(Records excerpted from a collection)

────────────────

-- ==== Sys2Proof/Machine/Security.lean ====
section
/-!
DEFINITION. Commands of the security engine (R384 to R395): manifests, verification of blocks, attestation, records, the
owner's commands, and the same requests over MCTP.
-/
namespace Sys2Proof.Machine

/-! ### Refusals (R393) -/

/-- SEC_ERR and SEC_ERR_INFO of a refusal. -/
def secRefuse (s : State) (c bit code x : Nat) : State :=
  let s := if bit < 7 then setBit s Reg.SEC_ERR bit else s
  let s := if code = 0x0B then setBit s Reg.SEC_ERR 5 else s
  let s := setF (setF s Reg.SEC_ERR_INFO 26 19 code) Reg.SEC_ERR_INFO 30 27 c
  if code = 8 || code = 9 then setF s Reg.SEC_ERR_INFO 18 0 x else s

/-- A command of R392 completes REJECTED. -/
def secReject (s : State) (x : AvCmd) (bit code d : Nat) : State :=
  complete (secRefuse s x.c bit code d) x 7 (code + if code = 8 || code = 9 then 256 * d else 0) 0

/-- Whether a command is on a queue of context 0 bound to H0. -/
def ownerQueue (s : State) (x : AvCmd) : Bool := x.c = 0 && portOf s 0 = 0

/-! ### Manifests (R387 to R389, R391) -/

/-- An entry of a manifest (R388). -/
structure ManEntry where
  x : Nat
  comp : Nat
  home : Nat
  flags : Nat
  pos : Nat
  slab : Nat
  digest : List Byte
deriving DecidableEq, Repr

/-- Entry `i` of a manifest body. -/
def manEntry (body : List Byte) (i : Nat) : ManEntry :=
  let e := (body.drop (64 + 64 * i)).take 64
  ⟨field e 0 4, field e 4 4, field e 8 1, field e 9 1, field e 0x0C 4, field e 0x10 4, (e.drop 0x20).take 32⟩

/-- Entries of a manifest body. -/
def manEntries (body : List Byte) : List ManEntry := (List.range (field body 4 4)).map (manEntry body)

/-- Whether the entries satisfy R388. -/
def manOk (body : List Byte) : Bool :=
  let es := manEntries body
  es.all (fun e => e.x ≤ 524287 && (e.flags = 0 || e.flags = 2 || e.flags = 4 || e.flags = 6))
    && (es.map (·.x)).eraseDups.length = es.length

/-- D_MAN (R388). -/
def manDigest (r : Rec) : List Byte := digest "VX1-MAN" (r.head ++ r.body ++ keyDigest r.key)

/-- The code with which MANIFEST_LOAD refuses a record; 0 for none. -/
def manCode (s : State) (c : Nat) (bs : List Byte) : Nat :=
  let r := recOf bs
  if r.ty ≠ 0x20 || !formOk r bs.length || !manOk r.body then 5
  else if !sigOk r then 1
  else match trustOf s r.key with
    | none => 2
    | some (ctxs, minSvn) =>
      if !ctxs.testBit c then 2
      else if r.svn < minSvn then 3
      else if !identOk r then 4
      else match manifestOf s c (field r.body 0 4) with
        | some m => if m.dman = manDigest r then 0 else 7
        | none => if (s.manifests.filter fun m => m.c = c).length ≥ 8 then 7 else 0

────────────────

_Try it_
Read through the entries and copy every line that includes "setBit".

_Response to the exercise_
  let s := if bit < 7 then setBit s Reg.SEC_ERR bit else s
  let s := if code = 0x0B then setBit s Reg.SEC_ERR 5 else s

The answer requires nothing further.